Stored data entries
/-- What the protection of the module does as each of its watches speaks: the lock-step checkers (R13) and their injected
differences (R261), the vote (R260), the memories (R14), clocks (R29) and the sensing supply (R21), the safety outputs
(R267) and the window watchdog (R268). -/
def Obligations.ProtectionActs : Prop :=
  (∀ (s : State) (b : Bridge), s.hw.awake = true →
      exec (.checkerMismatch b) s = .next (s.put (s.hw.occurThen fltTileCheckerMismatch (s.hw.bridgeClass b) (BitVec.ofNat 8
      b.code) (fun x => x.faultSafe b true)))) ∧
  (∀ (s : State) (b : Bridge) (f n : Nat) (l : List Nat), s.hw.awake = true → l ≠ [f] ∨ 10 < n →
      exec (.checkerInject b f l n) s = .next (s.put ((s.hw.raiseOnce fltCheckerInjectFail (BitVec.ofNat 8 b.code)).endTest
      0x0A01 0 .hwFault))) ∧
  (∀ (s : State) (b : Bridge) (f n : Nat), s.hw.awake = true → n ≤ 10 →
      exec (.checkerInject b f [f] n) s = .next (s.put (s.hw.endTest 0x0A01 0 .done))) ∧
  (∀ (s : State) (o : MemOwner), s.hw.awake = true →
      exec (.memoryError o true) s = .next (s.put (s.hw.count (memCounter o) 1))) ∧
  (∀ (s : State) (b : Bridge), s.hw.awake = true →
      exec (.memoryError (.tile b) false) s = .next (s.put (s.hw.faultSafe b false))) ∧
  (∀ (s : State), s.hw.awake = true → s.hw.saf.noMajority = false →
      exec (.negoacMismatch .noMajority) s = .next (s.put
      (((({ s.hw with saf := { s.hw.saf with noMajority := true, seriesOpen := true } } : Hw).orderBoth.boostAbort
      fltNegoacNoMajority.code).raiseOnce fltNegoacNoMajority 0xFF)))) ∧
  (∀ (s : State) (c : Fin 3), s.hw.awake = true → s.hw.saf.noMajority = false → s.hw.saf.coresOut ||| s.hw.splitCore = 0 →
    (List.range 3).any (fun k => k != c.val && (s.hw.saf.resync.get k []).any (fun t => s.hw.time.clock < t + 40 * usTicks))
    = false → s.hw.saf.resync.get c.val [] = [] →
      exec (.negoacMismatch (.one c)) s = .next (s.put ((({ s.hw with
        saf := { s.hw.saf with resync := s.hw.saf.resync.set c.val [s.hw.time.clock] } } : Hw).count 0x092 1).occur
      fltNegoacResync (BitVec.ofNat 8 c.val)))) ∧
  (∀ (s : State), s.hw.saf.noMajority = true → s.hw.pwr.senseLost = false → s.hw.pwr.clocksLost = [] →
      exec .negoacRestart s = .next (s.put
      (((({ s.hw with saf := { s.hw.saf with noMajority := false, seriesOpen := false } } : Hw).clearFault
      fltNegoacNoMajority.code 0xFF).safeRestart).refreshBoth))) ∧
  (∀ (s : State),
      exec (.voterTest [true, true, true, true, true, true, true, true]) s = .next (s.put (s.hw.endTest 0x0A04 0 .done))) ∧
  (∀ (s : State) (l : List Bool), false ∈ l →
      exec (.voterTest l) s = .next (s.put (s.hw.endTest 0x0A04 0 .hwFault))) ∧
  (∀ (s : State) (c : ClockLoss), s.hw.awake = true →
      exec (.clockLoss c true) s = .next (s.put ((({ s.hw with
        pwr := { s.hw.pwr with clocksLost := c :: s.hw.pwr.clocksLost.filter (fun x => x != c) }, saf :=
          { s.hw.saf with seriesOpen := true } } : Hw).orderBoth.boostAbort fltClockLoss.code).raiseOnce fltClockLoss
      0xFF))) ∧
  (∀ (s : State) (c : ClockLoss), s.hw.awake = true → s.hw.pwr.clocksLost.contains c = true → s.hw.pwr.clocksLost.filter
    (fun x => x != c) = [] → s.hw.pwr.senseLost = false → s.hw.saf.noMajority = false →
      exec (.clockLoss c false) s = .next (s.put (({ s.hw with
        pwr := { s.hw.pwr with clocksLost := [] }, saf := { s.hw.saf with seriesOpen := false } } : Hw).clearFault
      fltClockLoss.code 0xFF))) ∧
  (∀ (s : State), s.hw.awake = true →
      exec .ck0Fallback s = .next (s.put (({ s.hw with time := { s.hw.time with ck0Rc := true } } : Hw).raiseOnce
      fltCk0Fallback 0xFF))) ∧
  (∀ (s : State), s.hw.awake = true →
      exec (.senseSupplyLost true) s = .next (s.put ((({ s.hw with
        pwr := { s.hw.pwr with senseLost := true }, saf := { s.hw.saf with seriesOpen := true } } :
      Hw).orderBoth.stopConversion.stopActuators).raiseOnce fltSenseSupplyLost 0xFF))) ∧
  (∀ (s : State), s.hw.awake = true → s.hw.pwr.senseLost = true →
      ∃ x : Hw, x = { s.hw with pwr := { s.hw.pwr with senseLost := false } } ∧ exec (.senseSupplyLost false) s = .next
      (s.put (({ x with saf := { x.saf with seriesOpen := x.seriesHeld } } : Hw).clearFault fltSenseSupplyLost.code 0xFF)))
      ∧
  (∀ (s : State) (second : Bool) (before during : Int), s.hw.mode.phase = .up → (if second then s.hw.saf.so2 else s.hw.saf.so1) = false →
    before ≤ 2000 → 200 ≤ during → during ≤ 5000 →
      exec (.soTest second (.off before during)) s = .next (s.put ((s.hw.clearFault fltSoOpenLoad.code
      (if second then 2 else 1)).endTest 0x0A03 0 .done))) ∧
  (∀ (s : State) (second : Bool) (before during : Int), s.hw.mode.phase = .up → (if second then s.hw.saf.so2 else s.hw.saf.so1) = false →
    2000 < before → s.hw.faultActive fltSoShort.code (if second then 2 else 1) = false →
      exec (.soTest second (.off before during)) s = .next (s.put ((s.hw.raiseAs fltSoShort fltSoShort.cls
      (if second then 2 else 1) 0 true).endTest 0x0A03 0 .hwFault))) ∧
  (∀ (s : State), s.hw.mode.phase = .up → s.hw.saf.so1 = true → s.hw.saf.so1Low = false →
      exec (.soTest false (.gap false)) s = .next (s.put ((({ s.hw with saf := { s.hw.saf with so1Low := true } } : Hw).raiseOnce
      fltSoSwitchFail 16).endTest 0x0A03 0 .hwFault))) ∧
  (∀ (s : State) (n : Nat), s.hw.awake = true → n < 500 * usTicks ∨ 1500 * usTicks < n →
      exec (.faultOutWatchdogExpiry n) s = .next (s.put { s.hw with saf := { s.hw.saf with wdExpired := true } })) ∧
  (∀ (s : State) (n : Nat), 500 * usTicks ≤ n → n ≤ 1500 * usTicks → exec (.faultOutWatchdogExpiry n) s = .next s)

- **EXERCISE AIM**
Reproduce the data shown above in its entirety, keeping each word as it is.

- **RESPONSE AREA**
/-- What the protection of the module does as each of its watches speaks: the lock-step checkers (R13) and their injected
differences (R261), the vote (R260), the memories (R14), clocks (R29) and the sensing supply (R21), the safety outputs
(R267) and the window watchdog (R268). -/
def Obligations.ProtectionActs : Prop :=
  (∀ (s : State) (b : Bridge), s.hw.awake = true →
      exec (.checkerMismatch b) s = .next (s.put (s.hw.occurThen fltTileCheckerMismatch (s.hw.bridgeClass b) (BitVec.ofNat 8
      b.code) (fun x => x.faultSafe b true)))) ∧
  (∀ (s : State) (b : Bridge) (f n : Nat) (l : List Nat), s.hw.awake = true → l ≠ [f] ∨ 10 < n →
      exec (.checkerInject b f l n) s = .next (s.put ((s.hw.raiseOnce fltCheckerInjectFail (BitVec.ofNat 8 b.code)).endTest
      0x0A01 0 .hwFault))) ∧
  (∀ (s : State) (b : Bridge) (f n : Nat), s.hw.awake = true → n ≤ 10 →
      exec (.checkerInject b f [f] n) s = .next (s.put (s.hw.endTest 0x0A01 0 .done))) ∧
  (∀ (s : State) (o : MemOwner), s.hw.awake = true →
      exec (.memoryError o true) s = .next (s.put (s.hw.count (memCounter o) 1))) ∧
  (∀ (s : State) (b : Bridge), s.hw.awake = true →
      exec (.memoryError (.tile b) false) s = .next (s.put (s.hw.faultSafe b false))) ∧
  (∀ (s : State), s.hw.awake = true → s.hw.saf.noMajority = false →
      exec (.negoacMismatch .noMajority) s = .next (s.put
      (((({ s.hw with saf := { s.hw.saf with noMajority := true, seriesOpen := true } } : Hw).orderBoth.boostAbort
      fltNegoacNoMajority.code).raiseOnce fltNegoacNoMajority 0xFF)))) ∧
  (∀ (s : State) (c : Fin 3), s.hw.awake = true → s.hw.saf.noMajority = false → s.hw.saf.coresOut ||| s.hw.splitCore = 0 →
    (List.range 3).any (fun k => k != c.val && (s.hw.saf.resync.get k []).any (fun t => s.hw.time.clock < t + 40 * usTicks))
    = false → s.hw.saf.resync.get c.val [] = [] →
      exec (.negoacMismatch (.one c)) s = .next (s.put ((({ s.hw with
        saf := { s.hw.saf with resync := s.hw.saf.resync.set c.val [s.hw.time.clock] } } : Hw).count 0x092 1).occur
      fltNegoacResync (BitVec.ofNat 8 c.val)))) ∧
  (∀ (s : State), s.hw.saf.noMajority = true → s.hw.pwr.senseLost = false → s.hw.pwr.clocksLost = [] →
      exec .negoacRestart s = .next (s.put
      (((({ s.hw with saf := { s.hw.saf with noMajority := false, seriesOpen := false } } : Hw).clearFault
      fltNegoacNoMajority.code 0xFF).safeRestart).refreshBoth))) ∧
  (∀ (s : State),
      exec (.voterTest [true, true, true, true, true, true, true, true]) s = .next (s.put (s.hw.endTest 0x0A04 0 .done))) ∧
  (∀ (s : State) (l : List Bool), false ∈ l →
      exec (.voterTest l) s = .next (s.put (s.hw.endTest 0x0A04 0 .hwFault))) ∧
  (∀ (s : State) (c : ClockLoss), s.hw.awake = true →
      exec (.clockLoss c true) s = .next (s.put ((({ s.hw with
        pwr := { s.hw.pwr with clocksLost := c :: s.hw.pwr.clocksLost.filter (fun x => x != c) }, saf :=
          { s.hw.saf with seriesOpen := true } } : Hw).orderBoth.boostAbort fltClockLoss.code).raiseOnce fltClockLoss
      0xFF))) ∧
  (∀ (s : State) (c : ClockLoss), s.hw.awake = true → s.hw.pwr.clocksLost.contains c = true → s.hw.pwr.clocksLost.filter
    (fun x => x != c) = [] → s.hw.pwr.senseLost = false → s.hw.saf.noMajority = false →
      exec (.clockLoss c false) s = .next (s.put (({ s.hw with
        pwr := { s.hw.pwr with clocksLost := [] }, saf := { s.hw.saf with seriesOpen := false } } : Hw).clearFault
      fltClockLoss.code 0xFF))) ∧
  (∀ (s : State), s.hw.awake = true →
      exec .ck0Fallback s = .next (s.put (({ s.hw with time := { s.hw.time with ck0Rc := true } } : Hw).raiseOnce
      fltCk0Fallback 0xFF))) ∧
  (∀ (s : State), s.hw.awake = true →
      exec (.senseSupplyLost true) s = .next (s.put ((({ s.hw with
        pwr := { s.hw.pwr with senseLost := true }, saf := { s.hw.saf with seriesOpen := true } } :
      Hw).orderBoth.stopConversion.stopActuators).raiseOnce fltSenseSupplyLost 0xFF))) ∧
  (∀ (s : State), s.hw.awake = true → s.hw.pwr.senseLost = true →
      ∃ x : Hw, x = { s.hw with pwr := { s.hw.pwr with senseLost := false } } ∧ exec (.senseSupplyLost false) s = .next
      (s.put (({ x with saf := { x.saf with seriesOpen := x.seriesHeld } } : Hw).clearFault fltSenseSupplyLost.code 0xFF)))
      ∧
  (∀ (s : State) (second : Bool) (before during : Int), s.hw.mode.phase = .up → (if second then s.hw.saf.so2 else s.hw.saf.so1) = false →
    before ≤ 2000 → 200 ≤ during → during ≤ 5000 →
      exec (.soTest second (.off before during)) s = .next (s.put ((s.hw.clearFault fltSoOpenLoad.code
      (if second then 2 else 1)).endTest 0x0A03 0 .done))) ∧
  (∀ (s : State) (second : Bool) (before during : Int), s.hw.mode.phase = .up → (if second then s.hw.saf.so2 else s.hw.saf.so1) = false →
    2000 < before → s.hw.faultActive fltSoShort.code (if second then 2 else 1) = false →
      exec (.soTest second (.off before during)) s = .next (s.put ((s.hw.raiseAs fltSoShort fltSoShort.cls
      (if second then 2 else 1) 0 true).endTest 0x0A03 0 .hwFault))) ∧
  (∀ (s : State), s.hw.mode.phase = .up → s.hw.saf.so1 = true → s.hw.saf.so1Low = false →
      exec (.soTest false (.gap false)) s = .next (s.put ((({ s.hw with saf := { s.hw.saf with so1Low := true } } : Hw).raiseOnce
      fltSoSwitchFail 16).endTest 0x0A03 0 .hwFault))) ∧
  (∀ (s : State) (n : Nat), s.hw.awake = true → n < 500 * usTicks ∨ 1500 * usTicks < n →
      exec (.faultOutWatchdogExpiry n) s = .next (s.put { s.hw with saf := { s.hw.saf with wdExpired := true } })) ∧
  (∀ (s : State) (n : Nat), 500 * usTicks ≤ n → n ≤ 1500 * usTicks → exec (.faultOutWatchdogExpiry n) s = .next s)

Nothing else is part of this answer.